- Country: United States
- Language: English
- Genre: Science fiction

Publication
- Published in: The Original Science Fiction Stories
- Media type: Magazine
- Publication date: January 1957

= Strikebreaker (short story) =

"Strikebreaker" is a science fiction short story by American writer Isaac Asimov. It was first published in the January 1957 issue of The Original Science Fiction Stories under the title "Male Strikebreaker" and reprinted in the 1969 collection Nightfall and Other Stories under the original title "Strikebreaker". Asimov has stated that the editorial decision to run the story as "Male Strikebreaker" "represents my personal record for stupid title changes".
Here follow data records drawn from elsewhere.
/-- The trust list in force: none where both copies are invalid (R537, R579). -/
def Copies.current {α : Type} (c : Copies α) : Option α :=
  if c.aOk && (!c.bOk || c.bSeq ≤ c.aSeq) then some c.a else if c.bOk then some c.b else none

/-- A write of a structure kept in two copies: into the copy with the lower SEQ, or the invalid one (R539, R540). -/
def Copies.write {α : Type} (c : Copies α) (x : α) : Copies α :=
  if !c.aOk || (c.bOk && c.aSeq < c.bSeq) then { c with a := x, aOk := true, aSeq := c.bSeq + 1 }
  else { c with b := x, bOk := true, bSeq := c.aSeq + 1 }

/-- The generation entry of a publisher and model. -/
def genOf (l : List GenEntry) (pub : List Byte) (m : Nat) : Option GenEntry :=
  l.find? (fun (g : GenEntry) => leBytes g.pub.toNat 32 == pub && g.model.toNat == m)

/-- The record with a generation accepted. -/
def genPut (l : List GenEntry) (pub : List Byte) (m g : Nat) : List GenEntry :=
  let e : GenEntry := { pub := BitVec.ofNat 256 (leNat pub), model := BitVec.ofNat 64 m, gen := BitVec.ofNat 64 g }
  if (genOf l pub m).isSome then
    l.map (fun (x : GenEntry) => if leBytes x.pub.toNat 32 == pub && x.model.toNat == m then e else x)
  else l ++ [e]

/-- The plaintext of an envelope where it opens and names this load (R580): the key. -/
def State.envelopeKey (s : State) (l : Load) (d : Deed) : Option (BitVec 128) :=
  match sm2Decrypt (Config.identityKey s.nv.serial).toNat l.envelope with
  | none => none
  | some b =>
    if b.length = 64 && entField b 16 8 = d.modelId && entField b 24 8 = d.nonce &&
        entField b 32 8 = s.nv.serial.toNat && entField b 40 1 = l.kind &&
        entField b 41 1 = (if l.kind = 1 then l.slot else 0) && entField b 42 1 = (if l.kind = 1 then l.tenant else 0) &&
        entZero b 43 5 && entZero b 56 8 && (entField b 48 8 = 0 || s.time.ns ≤ entField b 48 8)
    then some (BitVec.ofNat 128 (entField b 0 16)) else none

/-- The checks of a deed in the order of R334: the key, or the status of the first failure. A full generation record fails
with QUOTA_EXCEEDED (R579). -/
def State.verifyDeed (s : State) (l : Load) (b : List Byte) : Except Nat (Deed × BitVec 128) :=
  let d := deedOf b
  let keys := (s.nv.trust.current).getD []
  match s.nv.gens.current with
  | none => .error stSignature
  | some gens =>
    if sm3 b != leBytes l.deedDigest.toNat 32 then .error stSignature
    else match keys.find? (fun k => pubId k == d.pubId) with
    | none => .error stSignature
    | some k =>
      let signed := b.take (96 + 64 * d.nseg)
      if !sm2Verify (keyBytes k) signed ((b.drop (96 + 64 * d.nseg)).take 64) then
        .error stSignature
      else
        let g := genOf gens d.pubId d.modelId
        if g.any (fun e => decide (d.generation < e.gen.toNat)) then .error stSignature
        else if g.isNone && gens.length ≥ 1024 then .error stQuota
        else if !(deedFormOk b d l.kind l.ordinal && (l.kind = 0 || s.adapterDeedOk d)) then .error stMalformed
        else match s.envelopeKey l d with
          | none => .error stKey
          | some key => .ok (d, key)

/-- Address of each segment: kept ones follow each other at multiples of 1,152 from `a` on (R343). -/
def layOut (ordinal : Nat) : Nat → List SegEntry → List SegEntry
  | _, [] => []
  | a, e :: es =>
    if e.keptBy ordinal then
      { e with addr := a } :: layOut ordinal ((a + 72 * e.records + 1151) / 1152 * 1152) es
    else e :: layOut ordinal a es

/-- The first address above the kept segments. -/
def layEnd (ordinal : Nat) : Nat → List SegEntry → Nat
  | a, [] => a
  | a, e :: es =>
    if e.keptBy ordinal then layEnd ordinal ((a + 72 * e.records + 1151) / 1152 * 1152) es else layEnd ordinal a es

/-- Where the kept segments of a base deed start: behind the deed itself (R344). -/
def segBase (nseg : Nat) : Nat := 0x5A0000000 + (72 * ((deedSize nseg + 63) / 64) + 1151) / 1152 * 1152

/-! ### The vocabulary (R400, R415) -/

/-- Whether a tree of speculative nodes is formed as R415 asks: used nodes come first, each names the root or an earlier node,
ranks are 0 to 15, depths at most `nspec`, no two share parent and rank. -/
def treeOk (nspec : Nat) (tree : List (Nat × Nat)) : Bool :=
  let used := tree.takeWhile (fun x => x.1 ≠ 0xFF)
  (tree.drop used.length).all (fun x => x.1 == 0xFF) &&
  used.zipIdx.all (fun x => x.1.1 ≤ x.2 && x.1.2 < 16 && nodeDepth tree 17 (x.2 + 1) ≤ nspec) &&
  used.eraseDups.length == used.length

/-- The VOCAB segment at a stack address, read. -/
def State.vocabAt (s : State) (a : Nat) : Vocab :=
  let b := s.rawRead a 0 96
  { addr := a
    nvocab := entField b 8 4
    nspec := entField b 12 1
    ends := ((List.range (entField b 13 1)).map (fun i => entField b (16 + 4 * i) 4))
    maxContext := entField b 48 4
    stepRows := entField b 52 4
    pool := entField b 56 4
    tree := (List.range 16).map (fun i => (entField b (64 + 2 * i) 1, entField b (65 + 2 * i) 1)) }

/-- Whether token entry `i` lies within the pool. -/
def State.vocabTokenOk (s : State) (v : Vocab) (i : Nat) : Bool :=
  let e := s.rawRead v.addr (96 + 8 * i) 8
  entField e 4 2 ≤ 64 && entField e 6 1 ≤ 2 && entField e 7 1 == 0 && entField e 0 4 + entField e 4 2 ≤ v.pool

/-- Whether a VOCAB segment of `records` records is formed as R400 asks. -/
def State.vocabOk (s : State) (a records : Nat) : Bool :=
  let b := s.rawRead a 0 96
  let v := s.vocabAt a
  b.take 8 == vocabMagic && 1 ≤ v.nvocab && v.nvocab ≤ 1048576 && v.nspec ≤ 4 && entField b 13 1 ≤ 8 &&
  entZero b 14 2 && 1 ≤ v.maxContext && v.maxContext ≤ 1048576 && 256 ≤ v.stepRows && v.stepRows ≤ 4096 &&
  entZero b 60 4 && 96 + 8 * v.nvocab + v.pool ≤ 64 * records && treeOk v.nspec v.tree &&
  (List.range v.nvocab).all (s.vocabTokenOk v)

/-! ### Images (R254 to R257) -/

/-- An entry of the section directory (R255). -/
structure Sect where
  kind : Nat
  count : Nat
  off : Nat
  len : Nat
  digest : List Byte
deriving DecidableEq, Repr, Inhabited

/-- The header of an image (R254). -/
structure ImgHead where
  ndist : Nat
  nengine : Nat
  nparcel : Nat
  nlayer : Nat
  ntree : Nat
  nflow : Nat
  nsect : Nat
  ordinal : Nat
  draws : List Nat
  kvShare : Nat
  fallback : Nat
deriving DecidableEq, Repr, Inhabited

/-- The header read. -/
def imgHead (b : List Byte) : ImgHead :=
  { ndist := entField b 12 2
    nengine := entField b 14 2
    nparcel := entField b 16 4
    nlayer := entField b 20 2
    ntree := entField b 22 2
    nflow := entField b 24 4
    nsect := entField b 28 2
    ordinal := entField b 30 2
    draws := (List.range 16).map (fun i => entField b (32 + 2 * i) 2)
    kvShare := entField b 64 2
    fallback := entField b 66 2 }

/-- A directory entry read. -/
def sectOf (b : List Byte) : Sect :=
  { kind := entField b 0 4
    count := entField b 4 4
    off := entField b 8 8
    len := entField b 16 8
    digest := (b.drop 24).take 32 }

/-- The image at a stack address: header and directory. -/
def State.imgHeadAt (s : State) (a : Nat) : ImgHead := imgHead (s.rawRead a 0 256)

/-- Its directory. -/
def State.imgDir (s : State) (a : Nat) : List Sect :=
  (List.range (s.imgHeadAt a).nsect).map (fun i => sectOf (s.rawRead a (256 + 56 * i) 56))
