-- ==== Sys2Proof/Certificates/Slice0/Obligations.lean ====
section
/-!
DEFINITION. The statements for the provers.
-/
open Sys2Proof Sys2Proof.Machine

/-! ### The whole block -/

/-- Each step takes the command at the front of the queue and runs it with the queue's rest; on an empty queue it runs one root cycle. -/
def Obligations.StepRuns : Prop :=
  ∀ (s : State) (c : Instr) (rest : List Instr),
    step { s with pending := c :: rest } = exec c { s with pending := rest } ∧
    step { s with pending := [] } = .next ({ s with pending := [] } : State).tick

/-- Every command of the table answers a next state, in every state, and none touches the queue of those that wait. Where the manual
leaves it to the model: log 1. -/
def Obligations.EveryCommandAnswers : Prop :=
  ∀ (i : Instr) (s : State), ∃ t, exec i s = .next t ∧ t.pending = s.pending

/-- One cycle of the mesh root (R179, R191, R197, R296, R447, R493; log 2): engine time moves on by a nanosecond every eight cycles and
never back; 1,024 cycles are a window, four an FCLK cycle, 4,096 FCLK cycles a frame; PCLK counts in ACTIVE districts only, where a
waiting image counts a blocked cycle and a sweeper that stands at an unlisted word raises ILLEGAL; memories and registers stay. What the
lanes, the controllers and the units that send do by themselves they do in the cycles that begin an FCLK cycle. -/
def Obligations.RootCycle : Prop :=
  ∀ (s : State), let t := s.tick
    (s.core.st = .off → t = s) ∧ t.nv = s.nv ∧ t.pending = s.pending ∧
    s.time.ns ≤ t.time.ns ∧ t.time.ns ≤ s.time.ns + 2 ∧
    (s.core.st ≠ .off → s.time.slew = 0 → t.time.ns = s.time.ns + (if (s.time.cycles + 1) % 8 = 0 then 1 else 0)) ∧
    (s.core.st ≠ .off → s.clk.sync = true → t.clk.root = (s.clk.root + 1) % 1024 ∧
      t.clk.window = s.clk.window + (if (s.clk.root + 1) % 1024 = 0 then 1 else 0) ∧
      t.clk.fclk = s.clk.fclk + (if (s.clk.root + 1) % 4 = 0 then 1 else 0) ∧
      t.clk.frame = (if (s.clk.root + 1) % 4 = 0 ∧ (s.clk.fclk + 1) % 4096 = 0 then (s.clk.frame + 1) % 2 ^ 32 else s.clk.frame)) ∧
    ∃ u : State, u.stk = s.stk ∧ u.net = s.net ∧ u.serve = s.serve ∧ u.out = s.out ∧ u.fab = s.fab ∧
      t = (if s.core.st ≠ .off ∧ s.clk.sync = true ∧ (s.clk.root + 1) % 4 = 0 then u.fclkCycle else u) ∧
      ∀ (p : Pid), (u.parcel p).sram = (s.parcel p).sram ∧ (∀ n, (u.parcel p).gReg n = (s.parcel p).gReg n) ∧
        (u.parcel p).pc = (s.parcel p).pc ∧ ((s.dist p.d.val).st ≠ .active → u.parcel p = s.parcel p) ∧
        (s.core.st ≠ .off → s.clk.sync = true → (s.dist p.d.val).st = .active → (s.parcel p).reg.on = true →
          clockEdge (s.parcel p).meter.divisor ((s.clk.root + 1) % 1024) = true →
          (u.parcel p).swp.cycle = ((s.parcel p).swp.cycle + 1) % 2 ^ 64 ∧
          ((s.parcel p).blockedByWait = true →
            (u.parcel p).swp.stallDep = Nat.min ((s.parcel p).swp.stallDep + 1) (2 ^ 32 - 1)) ∧
          ((s.parcel p).blockedByWait = false → (s.parcel p).unlisted p s.boot.fwStore = true →
            (u.parcel p).swp.stopped = true ∧ ((s.parcel p).swp.exc = false → (u.parcel p).swp.exc = true ∧ (u.parcel p).swp.cause = 1)))

/-- What the block holds at reset, by the field maps: no supply and nothing waiting; the declared draws at the defaults of R239, the cap
at its default of R466 and the setpoint at 36.0 L/min (R511), every detour DIRECT (R300), no factor reduced (R461); its memories are
canonical. The values that the manual leaves open (logs 5 and 6) are not among them. -/
def Obligations.ResetState : Prop :=
  State.reset.core.st = .off ∧ State.reset.pending = [] ∧ State.reset.out = [] ∧ State.reset.memWf ∧
  (∀ (p : Pid), ((List.range 16).map (State.reset.parcel p).draw) = [12, 30, 36, 24, 16, 14, 20, 0, 190, 240, 280, 320, 260, 0, 0, 0] ∧
    (∀ n, (State.reset.parcel p).token n = 0) ∧ (State.reset.parcel p).map = [] ∧ State.reset.factor p = 256) ∧
  (∀ d n, Sparse.get 0 (State.reset.dist d).detour n = 0) ∧
  State.reset.pwr.cap = 20000 ∧ State.reset.cool.setpoint = 360 ∧ State.reset.pwr.energy = 0 ∧
  step State.reset = .next State.reset

/-- Every step keeps the byte memories in their canonical form, so that equal memories are equal data. -/
def Obligations.MemoriesStayCanonical : Prop :=
  ∀ (s t : State), s.memWf → step s = .next t → t.memWf

/-- What the flash keeps (R5, R572 to R579, R592 to R594): fuses and serial number never change, the SVN fuses only grow and only as boot
completes, DEBUG_EVER never clears; the owner key, the management key, the trust store and the fabric record change through their own
commands alone, or the management message that carries such a command, and the management key also as debug is unlocked. -/
def Obligations.KeysAndFuses : Prop :=
  ∀ (i : Instr) (s t : State), exec i s = .next t →
    t.nv.grade = s.nv.grade ∧ t.nv.stepping = s.nv.stepping ∧ t.nv.fused = s.nv.fused ∧ t.nv.serial = s.nv.serial ∧
    s.nv.svnFuse ≤ t.nv.svnFuse ∧ (t.nv.svnFuse ≠ s.nv.svnFuse → ∃ a b c, i = .bootComplete a b c) ∧
    (s.nv.debugEver = true → t.nv.debugEver = true) ∧ (t.nv.debugEver ≠ s.nv.debugEver → ∃ c g, i = .tapUnlock c g) ∧
    (t.nv.owner ≠ s.nv.owner → (∃ m k, i = .ownerSet m k) ∨ carriesCommand i) ∧
    (t.nv.mkey ≠ s.nv.mkey →
      (∃ m k, i = .ownerSet m k) ∨ (∃ m c g, i = .mgmtKey m c g) ∨ (∃ c g, i = .tapUnlock c g) ∨ carriesCommand i) ∧
    (t.nv.trust ≠ s.nv.trust → (∃ m a k, i = .trustSet m a k) ∨ carriesCommand i) ∧
    (t.nv.fabric ≠ s.nv.fabric → (∃ m f, i = .fabricSetConfig m f) ∨ carriesCommand i)

/-- The frame of the rows that only report or measure for the engine: parcels, lanes, loads, serving, fabric and flash stay, and so does
every byte of the stack space outside the fault log. Where the manual leaves it to the model: logs 1, 3. -/
def Obligations.NoticeFrame : Prop :=
  ∀ (s t : State) (i : Instr) (b : Bool) (n1 n2 n3 n4 : Nat) (o : PtpOps), i ∈ [Instr.refInputFail b, .refInputGood b, .capLoop n1 n2 n3 n4,
      .energySample n1 n2, .fastLimit n1, .undervolt n1, .inletRange b, .leak b, .valveSat b, .reversedFlow, .reversedClear, .flowNotice,
      .flowReturn, .forecastCompute n1 n2 n3 n4, .forecastMessage, .ptpMessage o, .ptpSyncLoss, .tempDisagree .inPort b,
      .tempDisagree .outPort b] → exec i s = .next t →
    t.core = s.core ∧ t.boot = s.boot ∧ t.dists = s.dists ∧ t.parcels = s.parcels ∧ t.net = s.net ∧ t.load = s.load ∧
    t.model = s.model ∧ t.serve = s.serve ∧ t.fab = s.fab ∧ t.nv = s.nv ∧ t.tap = s.tap ∧ t.cal = s.cal ∧ t.mgmt = s.mgmt ∧
    t.stk.lost = s.stk.lost ∧ t.stk.keys = s.stk.keys ∧
    ∀ x, x < 0x40000200 ∨ 0x40000200 + 72 * 524288 ≤ x → t.stackRead x 1 = s.stackRead x 1

/-- The words of Plat (R178, R180, R185 to R190, R206 to R233): decoding the word of an instruction gives that instruction, with every
field at every value; and three words written out from the layouts. -/
def Obligations.PlatRoundTrip : Prop :=
  (∀ (i : Instr) (p : Pid) (w : BitVec 64), platEncode i = some (p, w) → platDecode p w = some i) ∧
  ∀ (p : Pid),
    platDecode p 0x90092EC3D98D7000 = some (.dmm p {
      tag := 2, tk := 4, tf := 11, xf := 11, nm1 := 0, km1 := 15, chain := false, write := true, wf := true, raw := false, rt := 12,
      rx := 13, rd := 14, rsv := 0 }) ∧
    platDecode p 0x800C57CA58000000 = some (.lmv p { tag := 3, tk := 1, lot := 5, nm1 := 7, ofmt := 2, rs := 10, rd := 11, rsv := 0 }) ∧
    platDecode p 0x9041678004400100 = some (.dmg p { tag := 0, tk := 5, enter := true, exit := false, rb := 15, rsv := 0, g2 := 0x04400100 }) ∧
    platDecode p 0xE000000000000000 = none ∧ platDecode p 0x0500000000000000 = none

/-- The host commands (R617): decoding the opcode and operand bytes of a well-formed command gives that command, with every operand at
every value. -/
def Obligations.HostRoundTrip : Prop :=
  ∀ (i : Instr) (m : MgmtHdr) (op : Nat) (b : List Byte), i.wf = true → hostEncode i = some (m, op, b) → hostCommand m op b = some i

/-- An instruction of Plat changes its own parcel alone, whatever it does (R28, R168); in it the bank that does not run stays, and of the
bank that runs every register but the destination (FRET, which changes banks, may let a wait of the image end). -/
def Obligations.SweeperFrame : Prop :=
  ∀ (s t : State) (i : Instr) (p : Pid) (w : BitVec 64), platEncode i = some (p, w) → exec i s = .next t →
    s.onlyParcel t p ∧
    ((∀ o, i ≠ .fret p o) →
      (t.parcel p).swp.fw = (s.parcel p).swp.fw ∧
      (∀ k, destScalar i ≠ some k → (t.parcel p).gReg k = (s.parcel p).gReg k) ∧ (t.parcel p).gReg 0 = 0 ∧
      (∀ k, destVector i ≠ some k → (t.parcel p).vReg k = (s.parcel p).vReg k) ∧
      ((s.parcel p).swp.fw = true → (t.parcel p).swp.g = (s.parcel p).swp.g ∧ (t.parcel p).swp.v = (s.parcel p).swp.v ∧
        (t.parcel p).swp.pc = (s.parcel p).swp.pc) ∧
      ((s.parcel p).swp.fw = false → (t.parcel p).swp.fg = (s.parcel p).swp.fg ∧ (t.parcel p).swp.fv = (s.parcel p).swp.fv ∧
        (t.parcel p).swp.fpc = (s.parcel p).swp.fpc))

/-- What an instruction of Plat leaves of its parcel's SRAM as it issues: all of it, but for the bytes that `storeRange` computes from the
registers for the forms that store (R183, R188, R189). -/
def Obligations.StoreFrame : Prop :=
  ∀ (s t : State) (i : Instr) (p : Pid) (w : BitVec 64), platEncode i = some (p, w) → exec i s = .next t →
    (storeRange (s.parcel p) i = none → (t.parcel p).sram = (s.parcel p).sram) ∧
    (∀ a n, storeRange (s.parcel p) i = some (a, n) → ∀ x, x < a ∨ a + n ≤ x → (t.parcel p).read x 1 = (s.parcel p).read x 1) ∧
    (t.parcel p).map = (s.parcel p).map ∧ (t.parcel p).meter.ration = (s.parcel p).meter.ration ∧
    (t.parcel p).meter.eff = (s.parcel p).meter.eff ∧ (t.parcel p).kv = (s.parcel p).kv

/-! ### The sweeper -/

/-- The sixteen ALU instructions of two operands that need no case of zero, and the four divisions (R181): each completes, g[RD] takes the
value of the rule's table, the next instruction follows. CLZ and POPC (R181): with operand b the register g0 each completes with the
count; with any other operand b the word is ILLEGAL. -/
def Obligations.AluResults : Prop :=
  (∀ (s : State) (p : Pid) (o : AluOps), s.canIssue p 0 = true → o.rsv = 0 →
    let ps := s.parcel p
    let a := ps.gReg o.rs1.toNat
    let b := if o.immf then o.imm.signExtend 64 else ps.gReg o.rs2.toNat
    let gives := fun (i : Instr) (v : Word) =>
      exec i s = .next (s.afterIssue p 0 (ps.setG o.rd.toNat v) ((ps.pc + 8) % 2 ^ 64))
    gives (.add p o) (a + b) ∧ gives (.sub p o) (a - b) ∧ gives (.and p o) (a &&& b) ∧ gives (.or p o) (a ||| b) ∧
    gives (.xor p o) (a ^^^ b) ∧ gives (.sll p o) (a <<< (b.toNat % 64)) ∧ gives (.srl p o) (a >>> (b.toNat % 64)) ∧
    gives (.sra p o) (a.sshiftRight (b.toNat % 64)) ∧
    gives (.slt p o) (if a.toInt < b.toInt then 1 else 0) ∧ gives (.sltu p o) (if a.toNat < b.toNat then 1 else 0) ∧
    gives (.min p o) (BitVec.ofInt 64 (Min.min a.toInt b.toInt)) ∧ gives (.max p o) (BitVec.ofInt 64 (Max.max a.toInt b.toInt)) ∧
    gives (.mul p o) (BitVec.ofInt 64 (a.toInt * b.toInt)) ∧
    gives (.mulh p o) (BitVec.ofInt 64 (a.toInt * b.toInt / 2 ^ 64)) ∧
    gives (.div p o) (if b = 0 then BitVec.allOnes 64 else a.sdiv b) ∧
    gives (.divu p o) (if b = 0 then BitVec.allOnes 64 else a.udiv b) ∧
    gives (.rem p o) (if b = 0 then a else a.srem b) ∧
    gives (.remu p o) (if b = 0 then a else a.umod b)) ∧
  (∀ (s : State) (p : Pid) (o : AluOps), o.rsv = 0 →
    let ps := s.parcel p
    let a := ps.gReg o.rs1.toNat
    (s.canIssue p 0 = true → o.immf = false → o.rs2 = 0 →
      (∃ n : Nat, exec (.clz p o) s =
          .next (s.afterIssue p 0 (ps.setG o.rd.toNat (BitVec.ofNat 64 n)) ((ps.pc + 8) % 2 ^ 64)) ∧
        n ≤ 64 ∧ a.toNat < 2 ^ (64 - n) ∧ (n < 64 → 2 ^ (63 - n) ≤ a.toNat)) ∧
      exec (.popc p o) s = .next (s.afterIssue p 0 (ps.setG o.rd.toNat
        (BitVec.ofNat 64 ((List.range 64).filter (fun i => a.getLsbD i)).length)) ((ps.pc + 8) % 2 ^ 64))) ∧
    (s.atInstr p = true → (o.immf = true ∨ o.rs2 ≠ 0) →
      exec (.clz p o) s = .next (s.afterExc p 1) ∧ exec (.popc p o) s = .next (s.afterExc p 1)))

/-- LI and LHI as R182 states them, the ILLEGAL form of LHI with them. -/
def Obligations.ImmResults : Prop :=
  ∀ (s : State) (p : Pid) (o : ImmOps), o.rsv = 0 →
    let ps := s.parcel p
    let g := ps.gReg o.rd.toNat
    (s.canIssue p 0 = true →
      exec (.li p o) s = .next (s.afterIssue p 0 (ps.setG o.rd.toNat (o.imm.signExtend 64)) ((ps.pc + 8) % 2 ^ 64))) ∧
    (s.canIssue p 0 = true → o.imm.toNat < 2 ^ 16 →
      exec (.lhi p o) s = .next (s.afterIssue p 0
        (ps.setG o.rd.toNat ((o.imm.extractLsb' 0 16) ++ (g.extractLsb' 0 48))) ((ps.pc + 8) % 2 ^ 64))) ∧
    (s.atInstr p = true → 2 ^ 16 ≤ o.imm.toNat → exec (.lhi p o) s = .next (s.afterExc p 1) ∧
      ∀ n : Nat, ((s.parcel p).precise 1).gReg n = ps.gReg n)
"Strikebreaker" originated in June 1956 when Asimov, who then lived in Boston, Massachusetts, was planning a trip to New York City. A group of some three dozen technicians was threatening to go on strike, which would shut down the New York City Subway system. The threatened strike did not happen, and Asimov made the trip, but the situation inspired him to write a story about a strike by a single man that would shut down an entire world.

==Plot summary==
The world of Elsevere is an extrasolar planetoid a hundred miles in diameter. It is home to an insular, idiosyncratic human colony of thirty thousand people, who have inhabited the planet in all three dimensions. A rigid caste system has developed, with each occupation being confined to a particular set of families. A visiting Earth sociologist, Steven Lamorak, learns that Igor Ragusnik has gone on strike.

The Ragusnik family operates Elsevere's waste processing facility and, over the generations, the Ragusniks have become a one-family caste of untouchables, forbidden all contact with the rest of the colony. Igor Ragusnik demands that his family's isolation end. Elsevere's ruling council refuses his demands and, if the strike continues, the planetoid's waste processing machinery will break down and every colonist will die from disease. Although the machinery is not difficult to operate, the taboo is so strong that no other Elseverean will do so.

Only Lamorak is willing to speak to Ragusnik. As neither side will give in, he reluctantly volunteers to operate the waste processing machinery himself; as an outsider, he has no cultural reservations about doing so. Realizing that the ruling council can always import a strikebreaker, Ragusnik capitulates and returns to work.

Lamorak assures Ragusnik that now that other Elseverians and the rest of the galaxy are aware of how unhappy he is, they will eventually end his family's isolation; Ragusnik is unimpressed. Lamorak then attempts to shake Ragusnik's hand, saying it would be an "honor." Ragusnik replies "I would not shake yours," implying that his help as strikebreaker and role in dehumanizing Ragusnik and his family makes him untouchable.

Lamorak learns that he must leave immediately, as other Elseverians will no longer have anything to do with him. Now that he has worked at Ragusnik's job, he is an untouchable himself.